• [DESCRIPTION OF THE TASK]:
The expected output is exactly the lines below, starting at the line with "have := a.2.2.1 rfl (by decide)" and ending at the line with "have := a.2.2 (by", both included; no other line belongs in it.

***** RECORD SET *****

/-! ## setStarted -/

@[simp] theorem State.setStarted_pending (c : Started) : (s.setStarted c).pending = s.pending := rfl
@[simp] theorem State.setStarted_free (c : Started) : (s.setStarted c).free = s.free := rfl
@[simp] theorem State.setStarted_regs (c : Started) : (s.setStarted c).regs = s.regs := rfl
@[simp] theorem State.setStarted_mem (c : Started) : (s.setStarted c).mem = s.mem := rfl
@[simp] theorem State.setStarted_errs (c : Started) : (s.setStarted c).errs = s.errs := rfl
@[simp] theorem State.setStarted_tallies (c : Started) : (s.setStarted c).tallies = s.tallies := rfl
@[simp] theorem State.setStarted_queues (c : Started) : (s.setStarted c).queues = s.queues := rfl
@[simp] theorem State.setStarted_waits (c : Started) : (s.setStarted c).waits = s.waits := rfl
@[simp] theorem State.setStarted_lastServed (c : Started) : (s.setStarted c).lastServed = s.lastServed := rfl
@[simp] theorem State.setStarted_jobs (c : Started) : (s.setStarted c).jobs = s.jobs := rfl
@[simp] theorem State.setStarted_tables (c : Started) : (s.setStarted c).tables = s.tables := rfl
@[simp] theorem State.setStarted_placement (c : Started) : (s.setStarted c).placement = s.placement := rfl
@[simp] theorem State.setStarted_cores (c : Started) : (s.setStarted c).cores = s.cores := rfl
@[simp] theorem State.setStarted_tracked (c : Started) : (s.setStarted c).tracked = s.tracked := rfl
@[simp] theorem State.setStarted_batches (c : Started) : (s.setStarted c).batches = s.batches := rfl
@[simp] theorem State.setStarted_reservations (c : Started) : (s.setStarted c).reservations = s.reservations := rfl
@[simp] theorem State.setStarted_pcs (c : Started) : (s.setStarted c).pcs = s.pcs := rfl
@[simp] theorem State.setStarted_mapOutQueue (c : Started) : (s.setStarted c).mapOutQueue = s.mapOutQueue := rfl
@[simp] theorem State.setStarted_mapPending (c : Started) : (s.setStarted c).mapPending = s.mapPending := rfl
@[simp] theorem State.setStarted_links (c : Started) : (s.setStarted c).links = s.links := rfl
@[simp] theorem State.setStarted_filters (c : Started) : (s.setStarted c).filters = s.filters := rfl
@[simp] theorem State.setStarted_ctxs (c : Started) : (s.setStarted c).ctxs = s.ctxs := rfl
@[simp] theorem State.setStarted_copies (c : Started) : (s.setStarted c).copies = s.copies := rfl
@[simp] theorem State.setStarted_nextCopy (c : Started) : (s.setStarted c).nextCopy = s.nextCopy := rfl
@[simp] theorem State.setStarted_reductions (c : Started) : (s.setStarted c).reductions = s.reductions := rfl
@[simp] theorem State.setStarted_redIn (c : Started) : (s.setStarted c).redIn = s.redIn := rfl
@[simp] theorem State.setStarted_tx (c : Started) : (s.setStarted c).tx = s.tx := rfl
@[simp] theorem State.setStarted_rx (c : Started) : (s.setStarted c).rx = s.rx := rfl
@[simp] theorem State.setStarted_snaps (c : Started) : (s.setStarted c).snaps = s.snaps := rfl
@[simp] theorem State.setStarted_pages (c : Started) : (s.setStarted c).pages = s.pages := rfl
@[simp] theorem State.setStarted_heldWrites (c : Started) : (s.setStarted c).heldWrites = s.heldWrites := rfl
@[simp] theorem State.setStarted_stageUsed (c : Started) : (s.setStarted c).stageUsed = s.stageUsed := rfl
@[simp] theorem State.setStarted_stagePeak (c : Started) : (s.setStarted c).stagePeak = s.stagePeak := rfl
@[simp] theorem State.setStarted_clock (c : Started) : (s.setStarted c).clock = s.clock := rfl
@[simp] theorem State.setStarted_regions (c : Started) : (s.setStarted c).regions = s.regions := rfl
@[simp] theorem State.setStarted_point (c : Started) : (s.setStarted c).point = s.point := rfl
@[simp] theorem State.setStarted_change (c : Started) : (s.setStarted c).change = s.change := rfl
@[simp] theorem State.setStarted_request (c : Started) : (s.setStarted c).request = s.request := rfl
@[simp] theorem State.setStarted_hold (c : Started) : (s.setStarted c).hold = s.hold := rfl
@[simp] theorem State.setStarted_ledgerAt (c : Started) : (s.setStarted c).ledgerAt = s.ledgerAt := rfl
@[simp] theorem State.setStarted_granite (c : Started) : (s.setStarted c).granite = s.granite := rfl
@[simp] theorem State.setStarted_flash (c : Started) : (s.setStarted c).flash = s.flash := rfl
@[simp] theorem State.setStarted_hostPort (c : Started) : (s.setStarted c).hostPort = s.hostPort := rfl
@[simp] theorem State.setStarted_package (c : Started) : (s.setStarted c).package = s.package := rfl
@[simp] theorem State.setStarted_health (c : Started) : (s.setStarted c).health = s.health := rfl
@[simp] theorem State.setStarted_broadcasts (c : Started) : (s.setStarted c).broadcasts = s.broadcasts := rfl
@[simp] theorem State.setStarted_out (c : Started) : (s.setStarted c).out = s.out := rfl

*****
***** RECORD SET *****

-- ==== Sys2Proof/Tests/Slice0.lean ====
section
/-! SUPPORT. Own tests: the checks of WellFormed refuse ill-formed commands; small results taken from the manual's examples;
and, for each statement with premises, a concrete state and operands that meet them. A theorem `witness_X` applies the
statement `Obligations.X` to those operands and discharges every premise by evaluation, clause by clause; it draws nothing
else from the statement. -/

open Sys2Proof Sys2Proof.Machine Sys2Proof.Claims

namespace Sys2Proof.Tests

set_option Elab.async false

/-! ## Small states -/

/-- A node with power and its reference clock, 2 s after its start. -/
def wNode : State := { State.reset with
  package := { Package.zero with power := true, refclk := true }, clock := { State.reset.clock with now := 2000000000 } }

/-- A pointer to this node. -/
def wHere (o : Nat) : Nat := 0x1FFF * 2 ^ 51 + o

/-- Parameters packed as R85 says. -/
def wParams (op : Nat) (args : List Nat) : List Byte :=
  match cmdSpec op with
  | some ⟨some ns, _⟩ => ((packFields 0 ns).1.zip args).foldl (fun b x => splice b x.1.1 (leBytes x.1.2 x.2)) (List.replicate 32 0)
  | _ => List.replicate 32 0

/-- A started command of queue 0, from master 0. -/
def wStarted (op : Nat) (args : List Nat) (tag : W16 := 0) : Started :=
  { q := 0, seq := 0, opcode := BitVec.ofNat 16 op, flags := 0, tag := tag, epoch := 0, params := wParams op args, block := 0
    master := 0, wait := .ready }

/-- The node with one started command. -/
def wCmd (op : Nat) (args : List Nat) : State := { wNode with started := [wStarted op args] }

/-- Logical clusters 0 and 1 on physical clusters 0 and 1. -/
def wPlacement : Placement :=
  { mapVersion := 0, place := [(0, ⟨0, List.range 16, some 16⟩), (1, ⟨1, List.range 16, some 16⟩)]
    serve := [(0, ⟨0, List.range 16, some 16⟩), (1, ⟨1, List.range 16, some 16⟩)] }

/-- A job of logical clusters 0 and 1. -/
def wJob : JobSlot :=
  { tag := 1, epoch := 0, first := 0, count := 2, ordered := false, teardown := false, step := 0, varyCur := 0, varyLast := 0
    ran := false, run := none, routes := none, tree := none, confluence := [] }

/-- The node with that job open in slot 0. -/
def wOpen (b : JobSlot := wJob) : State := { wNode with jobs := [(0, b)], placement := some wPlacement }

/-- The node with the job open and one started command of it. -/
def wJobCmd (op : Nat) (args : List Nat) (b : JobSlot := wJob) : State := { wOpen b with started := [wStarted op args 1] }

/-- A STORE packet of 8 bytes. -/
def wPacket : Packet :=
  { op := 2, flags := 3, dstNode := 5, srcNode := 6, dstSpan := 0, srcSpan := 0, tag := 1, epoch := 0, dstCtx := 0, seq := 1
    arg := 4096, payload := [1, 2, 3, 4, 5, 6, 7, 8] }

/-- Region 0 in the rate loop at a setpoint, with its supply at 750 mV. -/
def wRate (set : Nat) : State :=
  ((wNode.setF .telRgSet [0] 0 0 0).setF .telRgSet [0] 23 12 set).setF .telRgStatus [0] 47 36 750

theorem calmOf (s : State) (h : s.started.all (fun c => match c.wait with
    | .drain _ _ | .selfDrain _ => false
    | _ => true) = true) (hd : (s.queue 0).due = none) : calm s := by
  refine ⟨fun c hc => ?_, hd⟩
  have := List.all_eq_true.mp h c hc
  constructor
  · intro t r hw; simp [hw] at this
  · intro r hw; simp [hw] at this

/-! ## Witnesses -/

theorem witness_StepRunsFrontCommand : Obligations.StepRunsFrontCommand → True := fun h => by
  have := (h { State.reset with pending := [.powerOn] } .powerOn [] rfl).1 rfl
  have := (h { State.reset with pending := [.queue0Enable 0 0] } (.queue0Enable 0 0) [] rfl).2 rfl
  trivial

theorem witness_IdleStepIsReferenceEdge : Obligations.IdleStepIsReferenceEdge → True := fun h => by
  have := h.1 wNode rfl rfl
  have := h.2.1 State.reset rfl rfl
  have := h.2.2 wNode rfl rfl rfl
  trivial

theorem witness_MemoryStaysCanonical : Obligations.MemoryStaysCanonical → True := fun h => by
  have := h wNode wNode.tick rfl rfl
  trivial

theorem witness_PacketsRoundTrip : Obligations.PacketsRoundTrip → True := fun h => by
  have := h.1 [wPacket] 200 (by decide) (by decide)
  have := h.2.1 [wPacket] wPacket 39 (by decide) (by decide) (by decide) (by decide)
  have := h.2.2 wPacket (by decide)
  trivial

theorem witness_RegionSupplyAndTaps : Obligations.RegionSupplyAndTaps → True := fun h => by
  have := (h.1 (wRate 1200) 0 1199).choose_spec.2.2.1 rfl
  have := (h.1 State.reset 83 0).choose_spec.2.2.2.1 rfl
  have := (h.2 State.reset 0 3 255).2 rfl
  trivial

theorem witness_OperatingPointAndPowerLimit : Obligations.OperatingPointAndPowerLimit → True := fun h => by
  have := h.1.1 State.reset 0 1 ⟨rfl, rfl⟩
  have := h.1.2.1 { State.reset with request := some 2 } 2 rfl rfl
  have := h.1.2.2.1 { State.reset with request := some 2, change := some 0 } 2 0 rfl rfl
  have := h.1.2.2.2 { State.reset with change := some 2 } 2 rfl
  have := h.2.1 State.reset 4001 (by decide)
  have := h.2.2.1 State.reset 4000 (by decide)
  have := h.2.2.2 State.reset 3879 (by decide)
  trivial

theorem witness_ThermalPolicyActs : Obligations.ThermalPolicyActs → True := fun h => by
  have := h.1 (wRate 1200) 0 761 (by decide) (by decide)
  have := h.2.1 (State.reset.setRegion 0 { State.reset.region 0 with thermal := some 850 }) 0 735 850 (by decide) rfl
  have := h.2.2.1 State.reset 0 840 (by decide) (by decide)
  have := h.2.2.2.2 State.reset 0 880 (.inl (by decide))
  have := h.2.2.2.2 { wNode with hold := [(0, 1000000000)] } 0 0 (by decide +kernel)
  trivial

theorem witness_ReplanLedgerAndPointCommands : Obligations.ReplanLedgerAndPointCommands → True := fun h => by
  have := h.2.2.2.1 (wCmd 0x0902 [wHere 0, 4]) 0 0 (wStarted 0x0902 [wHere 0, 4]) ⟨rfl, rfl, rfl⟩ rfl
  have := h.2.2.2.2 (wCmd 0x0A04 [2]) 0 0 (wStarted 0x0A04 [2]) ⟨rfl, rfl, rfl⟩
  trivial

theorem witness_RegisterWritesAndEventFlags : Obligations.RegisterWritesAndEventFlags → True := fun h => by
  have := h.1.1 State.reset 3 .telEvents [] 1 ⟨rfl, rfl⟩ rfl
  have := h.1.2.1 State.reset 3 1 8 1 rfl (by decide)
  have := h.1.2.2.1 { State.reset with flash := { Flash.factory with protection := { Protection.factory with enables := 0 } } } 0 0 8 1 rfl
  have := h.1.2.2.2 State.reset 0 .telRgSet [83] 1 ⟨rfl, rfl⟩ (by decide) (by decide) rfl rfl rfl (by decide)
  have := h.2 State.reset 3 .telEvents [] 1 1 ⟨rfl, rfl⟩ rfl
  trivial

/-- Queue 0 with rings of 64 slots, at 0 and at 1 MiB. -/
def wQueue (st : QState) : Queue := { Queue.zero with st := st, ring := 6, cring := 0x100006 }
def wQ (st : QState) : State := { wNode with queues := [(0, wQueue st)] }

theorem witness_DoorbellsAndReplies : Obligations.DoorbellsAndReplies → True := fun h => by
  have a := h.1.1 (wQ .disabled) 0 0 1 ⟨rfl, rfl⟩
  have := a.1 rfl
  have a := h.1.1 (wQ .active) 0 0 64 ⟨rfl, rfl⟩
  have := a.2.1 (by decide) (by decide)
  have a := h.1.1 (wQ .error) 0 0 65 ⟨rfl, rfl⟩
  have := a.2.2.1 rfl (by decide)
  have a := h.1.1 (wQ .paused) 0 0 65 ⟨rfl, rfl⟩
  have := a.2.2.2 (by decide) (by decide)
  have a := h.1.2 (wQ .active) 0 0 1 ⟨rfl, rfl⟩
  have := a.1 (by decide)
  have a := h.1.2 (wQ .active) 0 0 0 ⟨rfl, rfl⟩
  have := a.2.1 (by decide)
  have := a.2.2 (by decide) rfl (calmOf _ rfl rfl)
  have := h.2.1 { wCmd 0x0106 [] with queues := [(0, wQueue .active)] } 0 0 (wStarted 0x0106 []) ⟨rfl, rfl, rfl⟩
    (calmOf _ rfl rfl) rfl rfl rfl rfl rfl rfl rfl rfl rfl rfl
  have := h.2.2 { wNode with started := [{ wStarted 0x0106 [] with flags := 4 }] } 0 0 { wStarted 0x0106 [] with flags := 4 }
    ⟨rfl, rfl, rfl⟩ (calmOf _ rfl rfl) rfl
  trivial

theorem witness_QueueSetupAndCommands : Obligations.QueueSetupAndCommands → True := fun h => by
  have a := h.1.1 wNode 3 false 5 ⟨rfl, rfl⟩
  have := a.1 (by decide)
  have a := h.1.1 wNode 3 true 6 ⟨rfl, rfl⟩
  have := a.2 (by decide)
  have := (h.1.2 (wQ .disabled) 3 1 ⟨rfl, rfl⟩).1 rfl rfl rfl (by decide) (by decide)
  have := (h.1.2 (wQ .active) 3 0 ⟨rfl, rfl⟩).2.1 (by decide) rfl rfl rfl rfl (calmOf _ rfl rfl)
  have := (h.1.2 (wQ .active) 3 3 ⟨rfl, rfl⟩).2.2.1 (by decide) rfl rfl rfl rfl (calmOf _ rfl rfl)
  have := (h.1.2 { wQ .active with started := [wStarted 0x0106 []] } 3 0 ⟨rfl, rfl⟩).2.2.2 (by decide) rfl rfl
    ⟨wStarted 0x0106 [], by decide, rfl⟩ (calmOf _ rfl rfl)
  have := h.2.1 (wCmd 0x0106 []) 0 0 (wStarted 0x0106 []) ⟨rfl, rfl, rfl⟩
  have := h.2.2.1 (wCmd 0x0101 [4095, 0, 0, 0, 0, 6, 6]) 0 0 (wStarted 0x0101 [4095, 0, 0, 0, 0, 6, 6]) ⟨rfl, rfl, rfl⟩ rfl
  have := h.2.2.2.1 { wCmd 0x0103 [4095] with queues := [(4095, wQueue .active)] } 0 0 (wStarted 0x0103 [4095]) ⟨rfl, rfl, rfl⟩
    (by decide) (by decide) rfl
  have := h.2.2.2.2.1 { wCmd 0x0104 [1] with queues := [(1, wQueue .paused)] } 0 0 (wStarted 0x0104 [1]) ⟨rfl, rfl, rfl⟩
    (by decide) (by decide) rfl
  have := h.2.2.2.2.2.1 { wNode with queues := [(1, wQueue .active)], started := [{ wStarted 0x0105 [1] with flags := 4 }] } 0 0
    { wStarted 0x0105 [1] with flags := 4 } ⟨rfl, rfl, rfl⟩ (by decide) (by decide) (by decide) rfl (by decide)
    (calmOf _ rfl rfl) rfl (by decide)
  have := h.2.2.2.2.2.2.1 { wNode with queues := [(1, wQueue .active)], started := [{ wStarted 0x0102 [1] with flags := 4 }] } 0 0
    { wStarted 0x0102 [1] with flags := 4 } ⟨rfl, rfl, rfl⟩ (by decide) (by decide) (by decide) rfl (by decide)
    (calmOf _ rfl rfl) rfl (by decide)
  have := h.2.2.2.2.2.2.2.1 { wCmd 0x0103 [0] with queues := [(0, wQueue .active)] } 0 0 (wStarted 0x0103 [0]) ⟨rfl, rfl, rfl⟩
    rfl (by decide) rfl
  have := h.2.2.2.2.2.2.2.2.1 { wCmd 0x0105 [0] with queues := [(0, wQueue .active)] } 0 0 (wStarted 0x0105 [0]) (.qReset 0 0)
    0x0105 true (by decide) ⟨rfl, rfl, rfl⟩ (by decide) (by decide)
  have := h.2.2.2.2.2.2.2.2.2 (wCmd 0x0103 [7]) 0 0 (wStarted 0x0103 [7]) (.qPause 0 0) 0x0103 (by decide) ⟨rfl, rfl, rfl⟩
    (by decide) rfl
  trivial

*****
***** RECORD SET *****

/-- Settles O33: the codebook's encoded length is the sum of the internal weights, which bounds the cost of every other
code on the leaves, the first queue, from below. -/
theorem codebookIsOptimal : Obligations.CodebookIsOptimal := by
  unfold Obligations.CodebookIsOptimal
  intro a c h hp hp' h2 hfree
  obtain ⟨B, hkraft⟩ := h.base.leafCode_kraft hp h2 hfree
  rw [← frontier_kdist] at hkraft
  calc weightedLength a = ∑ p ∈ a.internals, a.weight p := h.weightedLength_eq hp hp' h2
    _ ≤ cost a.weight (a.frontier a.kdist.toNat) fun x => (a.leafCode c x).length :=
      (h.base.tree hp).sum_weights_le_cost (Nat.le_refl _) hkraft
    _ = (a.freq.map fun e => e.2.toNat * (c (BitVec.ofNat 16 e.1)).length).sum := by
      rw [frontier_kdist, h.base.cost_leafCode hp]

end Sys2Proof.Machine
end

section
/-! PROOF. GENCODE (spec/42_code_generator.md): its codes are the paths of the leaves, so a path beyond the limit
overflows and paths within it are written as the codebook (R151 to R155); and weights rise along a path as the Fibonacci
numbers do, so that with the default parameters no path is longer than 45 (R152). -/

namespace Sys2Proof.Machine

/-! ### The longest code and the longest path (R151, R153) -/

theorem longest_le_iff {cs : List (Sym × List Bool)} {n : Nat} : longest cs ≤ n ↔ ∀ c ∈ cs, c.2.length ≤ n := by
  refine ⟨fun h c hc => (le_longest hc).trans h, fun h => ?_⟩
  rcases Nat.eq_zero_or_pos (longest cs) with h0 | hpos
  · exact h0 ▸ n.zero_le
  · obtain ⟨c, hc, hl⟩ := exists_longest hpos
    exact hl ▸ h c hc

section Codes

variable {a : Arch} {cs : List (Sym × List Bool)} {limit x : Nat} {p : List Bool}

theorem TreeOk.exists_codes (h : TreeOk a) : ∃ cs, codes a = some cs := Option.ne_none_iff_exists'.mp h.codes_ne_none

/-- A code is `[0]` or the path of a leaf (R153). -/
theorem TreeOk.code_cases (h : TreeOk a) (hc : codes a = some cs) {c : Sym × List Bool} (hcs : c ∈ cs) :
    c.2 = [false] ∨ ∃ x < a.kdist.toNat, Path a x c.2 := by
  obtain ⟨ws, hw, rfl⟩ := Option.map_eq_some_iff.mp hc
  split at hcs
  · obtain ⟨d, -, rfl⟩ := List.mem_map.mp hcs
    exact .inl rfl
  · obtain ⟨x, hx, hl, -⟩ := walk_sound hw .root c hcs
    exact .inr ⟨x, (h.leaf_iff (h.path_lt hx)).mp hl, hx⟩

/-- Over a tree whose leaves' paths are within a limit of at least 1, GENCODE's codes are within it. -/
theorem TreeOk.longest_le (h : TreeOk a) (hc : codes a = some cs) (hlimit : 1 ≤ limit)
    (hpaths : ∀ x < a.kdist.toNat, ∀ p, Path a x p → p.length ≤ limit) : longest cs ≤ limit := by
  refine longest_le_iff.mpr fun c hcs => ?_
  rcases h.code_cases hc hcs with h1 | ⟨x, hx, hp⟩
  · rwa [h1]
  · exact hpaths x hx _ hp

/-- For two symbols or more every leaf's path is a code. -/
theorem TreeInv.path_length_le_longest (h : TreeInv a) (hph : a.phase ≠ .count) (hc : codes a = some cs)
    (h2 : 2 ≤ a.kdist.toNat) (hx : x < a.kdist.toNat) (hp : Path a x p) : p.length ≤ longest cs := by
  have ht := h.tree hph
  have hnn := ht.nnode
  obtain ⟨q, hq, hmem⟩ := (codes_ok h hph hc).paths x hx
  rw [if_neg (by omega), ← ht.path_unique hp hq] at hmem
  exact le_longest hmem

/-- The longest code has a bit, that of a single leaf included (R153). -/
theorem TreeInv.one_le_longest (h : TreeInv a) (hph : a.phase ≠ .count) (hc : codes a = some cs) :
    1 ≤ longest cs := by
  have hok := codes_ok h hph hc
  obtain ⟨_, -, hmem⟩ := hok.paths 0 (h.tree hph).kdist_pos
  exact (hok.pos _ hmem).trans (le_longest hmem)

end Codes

*****

• [WRITTEN SOLUTION]:
  have := a.2.2.1 rfl (by decide)
  have a := h.1.1 (wQ .paused) 0 0 65 ⟨rfl, rfl⟩
  have := a.2.2.2 (by decide) (by decide)
  have a := h.1.2 (wQ .active) 0 0 1 ⟨rfl, rfl⟩
  have := a.1 (by decide)
  have a := h.1.2 (wQ .active) 0 0 0 ⟨rfl, rfl⟩
  have := a.2.1 (by decide)
  have := a.2.2 (by decide) rfl (calmOf _ rfl rfl)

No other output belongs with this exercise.